### Input records ###

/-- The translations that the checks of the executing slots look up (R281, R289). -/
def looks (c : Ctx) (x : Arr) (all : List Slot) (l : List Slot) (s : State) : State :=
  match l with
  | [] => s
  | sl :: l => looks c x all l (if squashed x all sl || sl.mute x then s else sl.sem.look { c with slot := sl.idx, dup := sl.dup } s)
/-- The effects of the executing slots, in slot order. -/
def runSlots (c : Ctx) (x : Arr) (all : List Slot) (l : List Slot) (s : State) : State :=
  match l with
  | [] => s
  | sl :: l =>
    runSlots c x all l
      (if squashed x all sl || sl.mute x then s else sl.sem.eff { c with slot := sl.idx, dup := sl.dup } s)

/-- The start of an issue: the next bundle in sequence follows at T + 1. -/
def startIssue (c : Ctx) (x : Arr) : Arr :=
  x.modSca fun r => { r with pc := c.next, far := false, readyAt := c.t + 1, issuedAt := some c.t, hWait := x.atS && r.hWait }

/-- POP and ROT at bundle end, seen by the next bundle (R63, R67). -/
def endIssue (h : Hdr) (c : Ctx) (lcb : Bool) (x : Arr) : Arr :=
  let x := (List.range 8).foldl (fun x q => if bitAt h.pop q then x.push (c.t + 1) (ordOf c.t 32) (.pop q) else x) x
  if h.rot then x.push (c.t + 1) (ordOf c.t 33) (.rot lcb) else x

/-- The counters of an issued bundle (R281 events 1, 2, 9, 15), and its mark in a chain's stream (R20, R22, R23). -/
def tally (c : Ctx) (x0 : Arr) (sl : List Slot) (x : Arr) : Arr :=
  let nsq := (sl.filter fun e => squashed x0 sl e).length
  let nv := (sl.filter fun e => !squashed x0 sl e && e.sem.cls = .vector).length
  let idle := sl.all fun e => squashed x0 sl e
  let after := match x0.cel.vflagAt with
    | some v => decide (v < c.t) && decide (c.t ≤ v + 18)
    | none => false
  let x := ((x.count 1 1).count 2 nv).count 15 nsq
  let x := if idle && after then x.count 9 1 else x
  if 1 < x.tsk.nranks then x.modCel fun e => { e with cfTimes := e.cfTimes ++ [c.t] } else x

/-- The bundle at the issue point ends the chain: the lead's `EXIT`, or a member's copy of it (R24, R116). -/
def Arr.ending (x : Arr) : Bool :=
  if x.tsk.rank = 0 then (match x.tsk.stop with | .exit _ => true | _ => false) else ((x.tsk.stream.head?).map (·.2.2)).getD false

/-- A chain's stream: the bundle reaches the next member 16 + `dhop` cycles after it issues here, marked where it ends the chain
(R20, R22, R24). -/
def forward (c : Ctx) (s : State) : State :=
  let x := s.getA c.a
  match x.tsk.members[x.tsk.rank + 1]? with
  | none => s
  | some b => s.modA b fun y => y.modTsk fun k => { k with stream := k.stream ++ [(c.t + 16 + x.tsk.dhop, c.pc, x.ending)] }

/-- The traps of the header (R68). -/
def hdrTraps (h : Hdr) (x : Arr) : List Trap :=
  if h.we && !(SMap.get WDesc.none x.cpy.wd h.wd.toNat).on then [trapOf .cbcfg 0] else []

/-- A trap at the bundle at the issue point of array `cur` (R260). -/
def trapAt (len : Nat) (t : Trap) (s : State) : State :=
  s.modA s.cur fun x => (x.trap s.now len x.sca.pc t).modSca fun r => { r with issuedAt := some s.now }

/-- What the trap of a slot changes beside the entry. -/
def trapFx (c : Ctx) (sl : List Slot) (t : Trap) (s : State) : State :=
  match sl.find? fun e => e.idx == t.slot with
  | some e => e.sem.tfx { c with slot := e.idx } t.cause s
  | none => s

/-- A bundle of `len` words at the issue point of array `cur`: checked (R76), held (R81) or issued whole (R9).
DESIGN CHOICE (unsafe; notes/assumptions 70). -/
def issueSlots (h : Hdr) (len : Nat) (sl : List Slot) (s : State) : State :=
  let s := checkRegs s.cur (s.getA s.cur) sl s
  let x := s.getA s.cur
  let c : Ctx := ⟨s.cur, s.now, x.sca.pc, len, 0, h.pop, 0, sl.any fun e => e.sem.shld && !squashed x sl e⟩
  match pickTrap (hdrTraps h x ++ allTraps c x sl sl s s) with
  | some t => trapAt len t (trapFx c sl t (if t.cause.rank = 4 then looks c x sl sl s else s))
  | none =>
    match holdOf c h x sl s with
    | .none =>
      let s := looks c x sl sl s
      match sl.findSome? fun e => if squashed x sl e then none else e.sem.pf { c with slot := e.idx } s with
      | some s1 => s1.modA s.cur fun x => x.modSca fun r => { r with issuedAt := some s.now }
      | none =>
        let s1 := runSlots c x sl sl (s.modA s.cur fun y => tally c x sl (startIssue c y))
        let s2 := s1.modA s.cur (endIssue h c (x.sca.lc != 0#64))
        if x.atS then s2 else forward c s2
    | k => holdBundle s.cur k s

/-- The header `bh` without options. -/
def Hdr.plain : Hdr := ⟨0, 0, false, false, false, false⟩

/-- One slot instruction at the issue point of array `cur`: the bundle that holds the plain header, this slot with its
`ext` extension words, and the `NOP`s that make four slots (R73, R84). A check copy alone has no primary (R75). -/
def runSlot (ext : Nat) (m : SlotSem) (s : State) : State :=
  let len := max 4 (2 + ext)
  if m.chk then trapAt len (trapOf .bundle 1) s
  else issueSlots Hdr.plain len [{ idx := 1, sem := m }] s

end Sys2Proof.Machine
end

###
### Input records ###

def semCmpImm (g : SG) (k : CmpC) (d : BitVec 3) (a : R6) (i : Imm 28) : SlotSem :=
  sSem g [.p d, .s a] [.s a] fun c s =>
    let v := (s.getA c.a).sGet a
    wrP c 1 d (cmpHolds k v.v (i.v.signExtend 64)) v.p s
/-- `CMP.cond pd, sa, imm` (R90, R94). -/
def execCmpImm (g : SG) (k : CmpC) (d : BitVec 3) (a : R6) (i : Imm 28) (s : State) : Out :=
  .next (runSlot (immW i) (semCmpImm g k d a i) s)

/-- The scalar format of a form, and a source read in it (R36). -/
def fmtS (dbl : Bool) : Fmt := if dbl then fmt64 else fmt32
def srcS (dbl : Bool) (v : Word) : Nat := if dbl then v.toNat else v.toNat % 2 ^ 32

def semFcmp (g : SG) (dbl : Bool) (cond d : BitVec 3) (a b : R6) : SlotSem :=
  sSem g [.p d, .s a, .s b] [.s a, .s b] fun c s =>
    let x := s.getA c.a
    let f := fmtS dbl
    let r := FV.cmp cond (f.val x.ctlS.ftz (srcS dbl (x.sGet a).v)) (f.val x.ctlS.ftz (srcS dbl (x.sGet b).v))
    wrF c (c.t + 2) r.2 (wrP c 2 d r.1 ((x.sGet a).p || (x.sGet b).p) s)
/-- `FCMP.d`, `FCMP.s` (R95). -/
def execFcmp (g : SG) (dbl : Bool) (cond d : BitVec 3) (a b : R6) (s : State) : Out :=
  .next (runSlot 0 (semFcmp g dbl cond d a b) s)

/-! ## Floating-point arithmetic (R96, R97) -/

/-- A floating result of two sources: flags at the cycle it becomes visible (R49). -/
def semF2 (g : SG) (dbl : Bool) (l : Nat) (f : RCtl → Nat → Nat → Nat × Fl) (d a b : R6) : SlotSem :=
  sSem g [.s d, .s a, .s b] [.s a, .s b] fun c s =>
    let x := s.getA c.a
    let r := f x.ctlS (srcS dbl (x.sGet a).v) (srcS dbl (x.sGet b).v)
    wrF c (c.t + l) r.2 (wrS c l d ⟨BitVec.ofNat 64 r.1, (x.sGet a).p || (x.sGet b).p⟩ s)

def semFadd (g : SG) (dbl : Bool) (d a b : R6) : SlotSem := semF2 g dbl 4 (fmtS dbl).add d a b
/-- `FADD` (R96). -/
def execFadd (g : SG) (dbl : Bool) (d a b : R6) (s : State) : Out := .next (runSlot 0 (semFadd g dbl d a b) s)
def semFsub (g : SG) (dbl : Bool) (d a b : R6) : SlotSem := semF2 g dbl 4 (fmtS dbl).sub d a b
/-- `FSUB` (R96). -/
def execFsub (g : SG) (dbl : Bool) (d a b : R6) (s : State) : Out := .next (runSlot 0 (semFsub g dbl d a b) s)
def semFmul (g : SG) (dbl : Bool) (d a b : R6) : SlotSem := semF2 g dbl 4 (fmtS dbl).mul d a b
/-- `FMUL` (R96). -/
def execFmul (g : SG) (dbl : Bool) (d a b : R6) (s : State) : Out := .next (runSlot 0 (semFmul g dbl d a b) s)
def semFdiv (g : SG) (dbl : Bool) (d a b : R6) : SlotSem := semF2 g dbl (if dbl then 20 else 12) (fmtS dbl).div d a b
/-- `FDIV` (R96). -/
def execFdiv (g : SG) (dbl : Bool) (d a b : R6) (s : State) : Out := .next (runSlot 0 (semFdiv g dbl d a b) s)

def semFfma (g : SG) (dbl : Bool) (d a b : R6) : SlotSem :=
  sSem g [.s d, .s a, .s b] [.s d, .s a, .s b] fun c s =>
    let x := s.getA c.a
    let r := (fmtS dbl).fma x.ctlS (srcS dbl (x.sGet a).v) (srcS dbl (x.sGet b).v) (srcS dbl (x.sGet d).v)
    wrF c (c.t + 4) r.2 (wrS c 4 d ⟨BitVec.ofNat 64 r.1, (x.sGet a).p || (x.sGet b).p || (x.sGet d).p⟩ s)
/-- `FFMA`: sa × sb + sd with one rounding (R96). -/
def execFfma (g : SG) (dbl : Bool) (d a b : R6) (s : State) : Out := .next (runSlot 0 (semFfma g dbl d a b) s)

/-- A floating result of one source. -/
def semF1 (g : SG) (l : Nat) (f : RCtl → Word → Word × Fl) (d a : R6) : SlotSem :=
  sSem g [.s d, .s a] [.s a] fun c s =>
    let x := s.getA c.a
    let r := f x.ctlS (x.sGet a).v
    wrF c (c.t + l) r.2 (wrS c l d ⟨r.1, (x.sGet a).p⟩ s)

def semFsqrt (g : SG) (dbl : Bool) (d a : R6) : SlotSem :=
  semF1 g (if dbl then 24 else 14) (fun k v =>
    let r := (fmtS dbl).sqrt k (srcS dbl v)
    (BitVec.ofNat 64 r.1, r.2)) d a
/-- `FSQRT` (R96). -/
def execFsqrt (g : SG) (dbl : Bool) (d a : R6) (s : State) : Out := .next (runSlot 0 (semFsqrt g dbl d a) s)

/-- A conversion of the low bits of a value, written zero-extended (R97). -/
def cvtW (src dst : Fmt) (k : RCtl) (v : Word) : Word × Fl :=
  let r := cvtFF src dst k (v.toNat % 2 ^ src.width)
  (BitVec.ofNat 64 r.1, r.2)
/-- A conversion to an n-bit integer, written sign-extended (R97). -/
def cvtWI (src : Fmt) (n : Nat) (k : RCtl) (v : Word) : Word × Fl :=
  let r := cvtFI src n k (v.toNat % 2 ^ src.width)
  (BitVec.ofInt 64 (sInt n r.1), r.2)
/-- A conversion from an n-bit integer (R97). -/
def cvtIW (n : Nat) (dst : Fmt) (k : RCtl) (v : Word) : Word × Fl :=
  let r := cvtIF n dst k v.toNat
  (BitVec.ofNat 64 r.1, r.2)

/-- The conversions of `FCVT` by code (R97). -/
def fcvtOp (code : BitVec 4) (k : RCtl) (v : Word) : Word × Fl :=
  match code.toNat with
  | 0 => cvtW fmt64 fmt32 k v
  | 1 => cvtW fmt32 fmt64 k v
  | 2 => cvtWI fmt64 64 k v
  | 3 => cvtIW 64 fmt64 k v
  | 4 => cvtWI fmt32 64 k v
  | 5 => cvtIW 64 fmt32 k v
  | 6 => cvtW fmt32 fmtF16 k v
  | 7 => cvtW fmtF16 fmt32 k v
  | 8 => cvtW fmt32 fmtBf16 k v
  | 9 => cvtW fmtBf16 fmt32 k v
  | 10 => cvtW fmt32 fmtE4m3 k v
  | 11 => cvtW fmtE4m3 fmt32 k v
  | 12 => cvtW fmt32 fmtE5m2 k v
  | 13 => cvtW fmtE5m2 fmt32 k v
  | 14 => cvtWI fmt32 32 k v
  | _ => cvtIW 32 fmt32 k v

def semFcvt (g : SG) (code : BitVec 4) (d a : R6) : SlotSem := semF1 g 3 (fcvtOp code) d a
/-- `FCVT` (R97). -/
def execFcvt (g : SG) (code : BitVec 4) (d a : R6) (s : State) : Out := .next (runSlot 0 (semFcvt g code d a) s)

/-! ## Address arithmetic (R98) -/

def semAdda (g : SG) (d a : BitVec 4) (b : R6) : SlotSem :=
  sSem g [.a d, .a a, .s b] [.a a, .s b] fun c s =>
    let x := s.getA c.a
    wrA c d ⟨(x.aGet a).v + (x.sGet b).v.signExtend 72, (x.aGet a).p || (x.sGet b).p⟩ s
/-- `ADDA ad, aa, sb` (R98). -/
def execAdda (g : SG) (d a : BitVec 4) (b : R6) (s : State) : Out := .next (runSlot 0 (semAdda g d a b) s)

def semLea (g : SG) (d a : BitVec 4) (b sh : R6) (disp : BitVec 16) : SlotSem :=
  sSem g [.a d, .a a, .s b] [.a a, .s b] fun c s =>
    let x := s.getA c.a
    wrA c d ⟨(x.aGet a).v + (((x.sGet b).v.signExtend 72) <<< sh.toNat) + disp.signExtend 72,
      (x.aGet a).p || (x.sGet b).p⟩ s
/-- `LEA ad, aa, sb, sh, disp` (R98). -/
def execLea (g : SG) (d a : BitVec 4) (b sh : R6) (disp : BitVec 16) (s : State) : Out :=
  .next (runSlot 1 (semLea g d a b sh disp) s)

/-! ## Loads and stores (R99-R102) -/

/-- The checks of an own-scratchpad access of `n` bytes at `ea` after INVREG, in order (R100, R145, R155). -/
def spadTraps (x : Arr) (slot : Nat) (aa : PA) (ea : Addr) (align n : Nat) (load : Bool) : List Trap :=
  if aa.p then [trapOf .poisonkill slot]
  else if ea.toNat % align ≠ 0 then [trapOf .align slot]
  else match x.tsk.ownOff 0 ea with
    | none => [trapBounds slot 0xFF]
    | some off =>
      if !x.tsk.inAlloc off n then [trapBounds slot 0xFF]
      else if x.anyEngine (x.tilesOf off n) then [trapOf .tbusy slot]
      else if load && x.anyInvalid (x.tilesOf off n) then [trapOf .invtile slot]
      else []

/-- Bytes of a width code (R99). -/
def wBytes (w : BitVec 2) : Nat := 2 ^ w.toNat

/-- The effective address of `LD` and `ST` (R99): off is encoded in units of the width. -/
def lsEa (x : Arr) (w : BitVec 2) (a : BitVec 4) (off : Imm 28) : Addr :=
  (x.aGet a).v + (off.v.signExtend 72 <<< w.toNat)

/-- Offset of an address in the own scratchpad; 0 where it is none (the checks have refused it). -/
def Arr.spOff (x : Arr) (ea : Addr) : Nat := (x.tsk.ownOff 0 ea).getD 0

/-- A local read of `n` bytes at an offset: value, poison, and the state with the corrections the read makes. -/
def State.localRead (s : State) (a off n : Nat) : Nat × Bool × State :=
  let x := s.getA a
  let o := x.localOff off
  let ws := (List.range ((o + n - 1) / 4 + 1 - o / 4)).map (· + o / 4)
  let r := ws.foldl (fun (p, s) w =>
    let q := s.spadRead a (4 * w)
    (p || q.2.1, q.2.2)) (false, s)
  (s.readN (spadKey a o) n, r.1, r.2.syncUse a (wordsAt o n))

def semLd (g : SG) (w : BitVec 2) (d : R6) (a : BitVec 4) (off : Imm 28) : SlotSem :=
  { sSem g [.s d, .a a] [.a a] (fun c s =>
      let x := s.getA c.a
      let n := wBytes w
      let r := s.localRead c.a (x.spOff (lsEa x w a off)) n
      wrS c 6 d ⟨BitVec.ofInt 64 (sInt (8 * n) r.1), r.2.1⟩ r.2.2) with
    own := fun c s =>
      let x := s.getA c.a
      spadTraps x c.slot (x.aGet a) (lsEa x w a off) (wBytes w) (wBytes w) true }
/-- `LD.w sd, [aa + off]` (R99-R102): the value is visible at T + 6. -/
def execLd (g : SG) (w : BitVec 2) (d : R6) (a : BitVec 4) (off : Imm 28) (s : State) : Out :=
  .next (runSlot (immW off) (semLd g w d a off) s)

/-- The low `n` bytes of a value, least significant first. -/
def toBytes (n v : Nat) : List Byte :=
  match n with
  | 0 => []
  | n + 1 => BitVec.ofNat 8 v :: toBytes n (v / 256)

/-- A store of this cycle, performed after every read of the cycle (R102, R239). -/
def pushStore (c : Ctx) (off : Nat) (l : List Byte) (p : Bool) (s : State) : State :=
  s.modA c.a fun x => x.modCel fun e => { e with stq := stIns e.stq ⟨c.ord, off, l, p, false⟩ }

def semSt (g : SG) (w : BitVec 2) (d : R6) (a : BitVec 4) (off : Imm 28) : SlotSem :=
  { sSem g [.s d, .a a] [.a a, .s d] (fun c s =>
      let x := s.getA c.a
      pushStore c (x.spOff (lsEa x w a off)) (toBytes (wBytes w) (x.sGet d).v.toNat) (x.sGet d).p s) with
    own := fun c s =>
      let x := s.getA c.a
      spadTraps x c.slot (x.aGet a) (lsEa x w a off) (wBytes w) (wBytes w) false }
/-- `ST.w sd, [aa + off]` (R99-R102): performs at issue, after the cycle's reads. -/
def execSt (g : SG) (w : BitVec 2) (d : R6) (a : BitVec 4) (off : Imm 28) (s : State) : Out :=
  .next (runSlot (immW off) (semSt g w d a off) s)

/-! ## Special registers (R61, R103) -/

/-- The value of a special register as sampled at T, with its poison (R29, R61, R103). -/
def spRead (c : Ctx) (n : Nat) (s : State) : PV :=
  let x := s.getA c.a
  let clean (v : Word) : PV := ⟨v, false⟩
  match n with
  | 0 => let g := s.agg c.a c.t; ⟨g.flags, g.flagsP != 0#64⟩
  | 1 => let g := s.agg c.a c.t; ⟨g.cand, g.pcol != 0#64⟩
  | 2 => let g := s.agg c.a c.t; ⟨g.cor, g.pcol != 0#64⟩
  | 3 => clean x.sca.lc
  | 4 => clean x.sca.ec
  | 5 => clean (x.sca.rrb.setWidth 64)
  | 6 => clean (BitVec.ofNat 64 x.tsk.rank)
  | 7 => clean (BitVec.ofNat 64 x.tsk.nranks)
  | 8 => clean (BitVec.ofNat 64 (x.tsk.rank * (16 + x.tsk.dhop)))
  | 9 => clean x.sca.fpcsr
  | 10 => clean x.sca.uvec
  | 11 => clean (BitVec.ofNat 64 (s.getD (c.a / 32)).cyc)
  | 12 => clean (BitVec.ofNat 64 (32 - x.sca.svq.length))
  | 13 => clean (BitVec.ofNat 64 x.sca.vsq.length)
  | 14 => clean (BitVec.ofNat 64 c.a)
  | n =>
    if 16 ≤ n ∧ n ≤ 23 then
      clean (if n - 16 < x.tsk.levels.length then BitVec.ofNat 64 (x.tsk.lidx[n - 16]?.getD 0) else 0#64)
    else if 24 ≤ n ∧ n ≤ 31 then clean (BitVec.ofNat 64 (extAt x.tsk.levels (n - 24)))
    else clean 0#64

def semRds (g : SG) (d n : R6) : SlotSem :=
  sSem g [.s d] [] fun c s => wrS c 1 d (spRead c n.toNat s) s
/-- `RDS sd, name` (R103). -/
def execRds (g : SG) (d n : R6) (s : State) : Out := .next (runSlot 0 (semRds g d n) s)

###

> _What to do_
Restate word for word the lines of the data above, starting at the line containing "zero-extended (R97). -/" and ending at the line containing "let r := cvtFI", both included, and nothing more.

> _Exercise output_
/-- A conversion of the low bits of a value, written zero-extended (R97). -/
def cvtW (src dst : Fmt) (k : RCtl) (v : Word) : Word × Fl :=
  let r := cvtFF src dst k (v.toNat % 2 ^ src.width)
  (BitVec.ofNat 64 r.1, r.2)
/-- A conversion to an n-bit integer, written sign-extended (R97). -/
def cvtWI (src : Fmt) (n : Nat) (k : RCtl) (v : Word) : Word × Fl :=
  let r := cvtFI src n k (v.toNat % 2 ^ src.width)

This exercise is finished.